▶ _DIRECTIONS FOR THIS TASK_: Every word of every entry must be retyped exactly.

▶ _DATA RECORDS_:
--------------------------------------------------
/-- R83, R84: whatever the decoder accepts is the encoding of the instruction it answers, byte for byte. -/
def Obligations.EncodeInvertsDecode : Prop :=
  ∀ (bytes : List Byte) (i : Instr) (rest : List Byte), decode bytes = .ok (i, rest) →
    i.wellFormed = true ∧ bytes = encode i ++ rest

/-- R85, R86: the decoder refuses, as unknown, exactly the opcode bytes outside the 29 of the table, which are distinct bytes
(so 227 are refused). -/
def Obligations.UnknownOpcodesAreRefused : Prop :=
  (∀ (op : Byte) (rest : List Byte),
    decode (op :: rest) = .error (.unknownOpcode op) ↔ op.toNat ∉ definedOpcodes) ∧
  definedOpcodes.length = 29 ∧ definedOpcodes.Nodup ∧ (∀ n ∈ definedOpcodes, n < 256)

/-- The eleven encodings written out in R82 (`01 01 01`, `01 00 02`, `45 01 02`, `60 FF FF`, `83 00 03`) and in R93 (the other
six) decode to the instructions they stand for. -/
def Obligations.WrittenOutWordsDecode : Prop :=
  decode [0x01, 0x01, 0x01] = .ok (.mlr 0x01 1, []) ∧
  decode [0x01, 0x00, 0x02] = .ok (.mlr 0x00 2, []) ∧
  decode [0x60, 0xFF, 0xFF] = .ok (.jmp 0xFFFF, []) ∧
  decode [0x83, 0x00, 0x03] = .ok (.cll 0x0003, []) ∧
  decode [0x01, 0x2A, 0x03] = .ok (.mlr 0x2A 3, []) ∧
  decode [0x05, 0x02, 0x05] = .ok (.mmr 2 5, []) ∧
  decode [0x24, 0x05, 0x03] = .ok (.lsl 5 0x03, []) ∧
  decode [0x45, 0x01, 0x02] = .ok (.div 1 2, []) ∧
  decode [0x61, 0x01, 0x12, 0x34] = .ok (.jeq 1 0x1234, []) ∧
  decode [0x83, 0x02, 0x00] = .ok (.cll 0x0200, []) ∧
  decode [0xE0, 0x00, 0x06, 0x05] = .ok (.pnt 0x0006 0x05, [])

/-! ## The step -/

/-- R100: when the fetched bytes decode to `i`, that is a well-formed instruction with no byte left over, and the step is
`exec i` in the state after the fetch, then the end of the step (`ERR` non-empty: `STATUS` becomes `FAULTED`); while a
read is unanswered the step leaves everything as it was.
That waiting is a step that changes nothing is the model's choice (log entry 6); the `STATUS` values are the spec's decision D14
(log entry 20). -/
def Obligations.StepRunsFetchedInstruction : Prop :=
  ∀ (s : State) (i : Instr) (rest : List Byte), s.status = .running → decode s.fetchInstr.1 = .ok (i, rest) →
    i.wellFormed = true ∧ rest = [] ∧
    (∀ t, exec i s.fetchInstr.2 = .next t →
      step s = .next (if t.err = [] then t else t.setStatus .faulted)) ∧
    (exec i s.fetchInstr.2 = .fault .awaitingInput → step s = .next s)

/-- R100, R25, R26: when the bytes in memory from IP on are the encoding of a well-formed instruction that lies below
`0xFFFF`, the step is that instruction in the state with IP at the byte after it.
Waiting as a step that changes nothing is the model's choice (log entry 6). -/
def Obligations.StepRunsInstructionAtIp : Prop :=
  ∀ (s : State) (i : Instr), s.status = .running → i.wellFormed = true →
    s.ip.toNat + (encode i).length ≤ 0xFFFF →
    (∀ k (h : k < (encode i).length), s.memRead (s.ip + BitVec.ofNat 16 k) = (encode i)[k]) →
    (∀ t, exec i (s.setIp (s.ip + BitVec.ofNat 16 (encode i).length)) = .next t →
      step s = .next (if t.err = [] then t else t.setStatus .faulted)) ∧
    (exec i (s.setIp (s.ip + BitVec.ofNat 16 (encode i).length)) = .fault .awaitingInput → step s = .next s)

/-- R102: a fetch below `0xFFFF` delivers the byte at IP and advances IP; at `0xFFFF` it puts IP at `0x0000`, raises
`IP_OUT_OF_BOUNDS` and delivers `0x00`, whatever the memory holds; an instruction's fetches raise at most one error. -/
def Obligations.FetchAdvancesOrIsRefused : Prop :=
  (∀ s : State, s.ip ≠ 0xFFFF → s.fetch = (s.memRead s.ip, s.setIp (s.ip + 1))) ∧
  (∀ s : State, s.ip = 0xFFFF → s.fetch = (0x00, (s.setIp 0x0000).raise ⟨.ipOutOfBounds, 0, 0⟩)) ∧
  (∀ s : State, s.fetchInstr.1.length ≤ 4 ∧
    (s.fetchInstr.2.err = s.err ∨ s.fetchInstr.2.err = (s.raise ⟨.ipOutOfBounds, 0, 0⟩).err))

/-- R111, R204: the step at an unknown opcode byte advances IP by one, records `UNKNOWN_OPCODE` with the byte and the
address it was fetched from, enters the fault, and changes nothing else.
That the position is the address of the opcode byte, and the record's layout, are the spec's decisions D11 and D12
(log entry 11). -/
def Obligations.UnknownOpcodeFaults : Prop :=
  ∀ (s : State) (op : Byte), s.Ready → s.ip ≠ 0xFFFF → s.memRead s.ip = op → op.toNat ∉ definedOpcodes →
    step s = .next (((s.setIp (s.ip + 1)).setErr [⟨.unknownOpcode, op.setWidth 16, s.ip⟩]).setStatus .faulted)

/-- R26, R102, R110, R206: the step at IP `0xFFFF` is a `NOP` with the `IP_OUT_OF_BOUNDS` error, whatever `M[0xFFFF]`
holds. -/
def Obligations.StepAtTopOfMemoryFaults : Prop :=
  ∀ s : State, s.Ready → s.ip = 0xFFFF →
    step s = .next (((s.setIp 0x0000).setErr [⟨.ipOutOfBounds, 0, 0⟩]).setStatus .faulted)

/-- R192, R34: in `HALTED` and `FAULTED` the machine takes no step, makes no memory access and changes nothing; only reset
leaves them.
That no step exists there is the spec's decision D14; that the model's step answers a fault for it is the model's choice (log
entry 5). -/
def Obligations.TerminalStatesAreFinal : Prop :=
  ∀ s : State, s.status ≠ .running →
    step s = .fault (.notRunning s.status) ∧ s.memAccesses = [] ∧ (∀ n, run n s = s) ∧
    (∀ input n k, (runOn input n k s).2 = s) ∧ (∀ t, Reaches s t → t = s) ∧
    (∀ input, (s.applyReset input).status = .running)

/-- R34, R191: from a running machine without errors the step answers a next state, which is exactly one of fault, halt and
continue. That the step of a `RIN` whose read is unanswered answers one too, the unchanged state, counted here as continue,
is the model's choice (log entry 6): by R100 and R182 that step has not ended.
The three `STATUS` values and `exit_status` are the spec's decisions D14 and D26 (log entries 15 and 20). -/
def Obligations.StepHasOneOutcome : Prop :=
  ∀ s : State, s.Ready → ∃ t, step s = .next t ∧
    (t.err ≠ [] → t.status = .faulted ∧ t.exitStatus = 1) ∧
    (t.err = [] → decode s.fetchInstr.1 = .ok (.hlt, []) → t.status = .halted ∧ t.exitStatus = 0) ∧
    (t.err = [] → decode s.fetchInstr.1 ≠ .ok (.hlt, []) → t.status = .running ∧ t.exitStatus = 0)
--------------------------------------------------
▶ _ANSWER SECTION_:
/-- R83, R84: whatever the decoder accepts is the encoding of the instruction it answers, byte for byte. -/
def Obligations.EncodeInvertsDecode : Prop :=
  ∀ (bytes : List Byte) (i : Instr) (rest : List Byte), decode bytes = .ok (i, rest) →
    i.wellFormed = true ∧ bytes = encode i ++ rest

/-- R85, R86: the decoder refuses, as unknown, exactly the opcode bytes outside the 29 of the table, which are distinct bytes
(so 227 are refused). -/
def Obligations.UnknownOpcodesAreRefused : Prop :=
  (∀ (op : Byte) (rest : List Byte),
    decode (op :: rest) = .error (.unknownOpcode op) ↔ op.toNat ∉ definedOpcodes) ∧
  definedOpcodes.length = 29 ∧ definedOpcodes.Nodup ∧ (∀ n ∈ definedOpcodes, n < 256)

/-- The eleven encodings written out in R82 (`01 01 01`, `01 00 02`, `45 01 02`, `60 FF FF`, `83 00 03`) and in R93 (the other
six) decode to the instructions they stand for. -/
def Obligations.WrittenOutWordsDecode : Prop :=
  decode [0x01, 0x01, 0x01] = .ok (.mlr 0x01 1, []) ∧
  decode [0x01, 0x00, 0x02] = .ok (.mlr 0x00 2, []) ∧
  decode [0x60, 0xFF, 0xFF] = .ok (.jmp 0xFFFF, []) ∧
  decode [0x83, 0x00, 0x03] = .ok (.cll 0x0003, []) ∧
  decode [0x01, 0x2A, 0x03] = .ok (.mlr 0x2A 3, []) ∧
  decode [0x05, 0x02, 0x05] = .ok (.mmr 2 5, []) ∧
  decode [0x24, 0x05, 0x03] = .ok (.lsl 5 0x03, []) ∧
  decode [0x45, 0x01, 0x02] = .ok (.div 1 2, []) ∧
  decode [0x61, 0x01, 0x12, 0x34] = .ok (.jeq 1 0x1234, []) ∧
  decode [0x83, 0x02, 0x00] = .ok (.cll 0x0200, []) ∧
  decode [0xE0, 0x00, 0x06, 0x05] = .ok (.pnt 0x0006 0x05, [])

/-! ## The step -/

/-- R100: when the fetched bytes decode to `i`, that is a well-formed instruction with no byte left over, and the step is
`exec i` in the state after the fetch, then the end of the step (`ERR` non-empty: `STATUS` becomes `FAULTED`); while a
read is unanswered the step leaves everything as it was.
That waiting is a step that changes nothing is the model's choice (log entry 6); the `STATUS` values are the spec's decision D14
(log entry 20). -/
def Obligations.StepRunsFetchedInstruction : Prop :=
  ∀ (s : State) (i : Instr) (rest : List Byte), s.status = .running → decode s.fetchInstr.1 = .ok (i, rest) →
    i.wellFormed = true ∧ rest = [] ∧
    (∀ t, exec i s.fetchInstr.2 = .next t →
      step s = .next (if t.err = [] then t else t.setStatus .faulted)) ∧
    (exec i s.fetchInstr.2 = .fault .awaitingInput → step s = .next s)

/-- R100, R25, R26: when the bytes in memory from IP on are the encoding of a well-formed instruction that lies below
`0xFFFF`, the step is that instruction in the state with IP at the byte after it.
Waiting as a step that changes nothing is the model's choice (log entry 6). -/
def Obligations.StepRunsInstructionAtIp : Prop :=
  ∀ (s : State) (i : Instr), s.status = .running → i.wellFormed = true →
    s.ip.toNat + (encode i).length ≤ 0xFFFF →
    (∀ k (h : k < (encode i).length), s.memRead (s.ip + BitVec.ofNat 16 k) = (encode i)[k]) →
    (∀ t, exec i (s.setIp (s.ip + BitVec.ofNat 16 (encode i).length)) = .next t →
      step s = .next (if t.err = [] then t else t.setStatus .faulted)) ∧
    (exec i (s.setIp (s.ip + BitVec.ofNat 16 (encode i).length)) = .fault .awaitingInput → step s = .next s)

/-- R102: a fetch below `0xFFFF` delivers the byte at IP and advances IP; at `0xFFFF` it puts IP at `0x0000`, raises
`IP_OUT_OF_BOUNDS` and delivers `0x00`, whatever the memory holds; an instruction's fetches raise at most one error. -/
def Obligations.FetchAdvancesOrIsRefused : Prop :=
  (∀ s : State, s.ip ≠ 0xFFFF → s.fetch = (s.memRead s.ip, s.setIp (s.ip + 1))) ∧
  (∀ s : State, s.ip = 0xFFFF → s.fetch = (0x00, (s.setIp 0x0000).raise ⟨.ipOutOfBounds, 0, 0⟩)) ∧
  (∀ s : State, s.fetchInstr.1.length ≤ 4 ∧
    (s.fetchInstr.2.err = s.err ∨ s.fetchInstr.2.err = (s.raise ⟨.ipOutOfBounds, 0, 0⟩).err))

/-- R111, R204: the step at an unknown opcode byte advances IP by one, records `UNKNOWN_OPCODE` with the byte and the
address it was fetched from, enters the fault, and changes nothing else.
That the position is the address of the opcode byte, and the record's layout, are the spec's decisions D11 and D12
(log entry 11). -/
def Obligations.UnknownOpcodeFaults : Prop :=
  ∀ (s : State) (op : Byte), s.Ready → s.ip ≠ 0xFFFF → s.memRead s.ip = op → op.toNat ∉ definedOpcodes →
    step s = .next (((s.setIp (s.ip + 1)).setErr [⟨.unknownOpcode, op.setWidth 16, s.ip⟩]).setStatus .faulted)

/-- R26, R102, R110, R206: the step at IP `0xFFFF` is a `NOP` with the `IP_OUT_OF_BOUNDS` error, whatever `M[0xFFFF]`
holds. -/
def Obligations.StepAtTopOfMemoryFaults : Prop :=
  ∀ s : State, s.Ready → s.ip = 0xFFFF →
    step s = .next (((s.setIp 0x0000).setErr [⟨.ipOutOfBounds, 0, 0⟩]).setStatus .faulted)

/-- R192, R34: in `HALTED` and `FAULTED` the machine takes no step, makes no memory access and changes nothing; only reset
leaves them.
That no step exists there is the spec's decision D14; that the model's step answers a fault for it is the model's choice (log
entry 5). -/
def Obligations.TerminalStatesAreFinal : Prop :=
  ∀ s : State, s.status ≠ .running →
    step s = .fault (.notRunning s.status) ∧ s.memAccesses = [] ∧ (∀ n, run n s = s) ∧
    (∀ input n k, (runOn input n k s).2 = s) ∧ (∀ t, Reaches s t → t = s) ∧
    (∀ input, (s.applyReset input).status = .running)

/-- R34, R191: from a running machine without errors the step answers a next state, which is exactly one of fault, halt and
continue. That the step of a `RIN` whose read is unanswered answers one too, the unchanged state, counted here as continue,
is the model's choice (log entry 6): by R100 and R182 that step has not ended.
The three `STATUS` values and `exit_status` are the spec's decisions D14 and D26 (log entries 15 and 20). -/
def Obligations.StepHasOneOutcome : Prop :=
  ∀ s : State, s.Ready → ∃ t, step s = .next t ∧
    (t.err ≠ [] → t.status = .faulted ∧ t.exitStatus = 1) ∧
    (t.err = [] → decode s.fetchInstr.1 = .ok (.hlt, []) → t.status = .halted ∧ t.exitStatus = 0) ∧
    (t.err = [] → decode s.fetchInstr.1 ≠ .ok (.hlt, []) → t.status = .running ∧ t.exitStatus = 0)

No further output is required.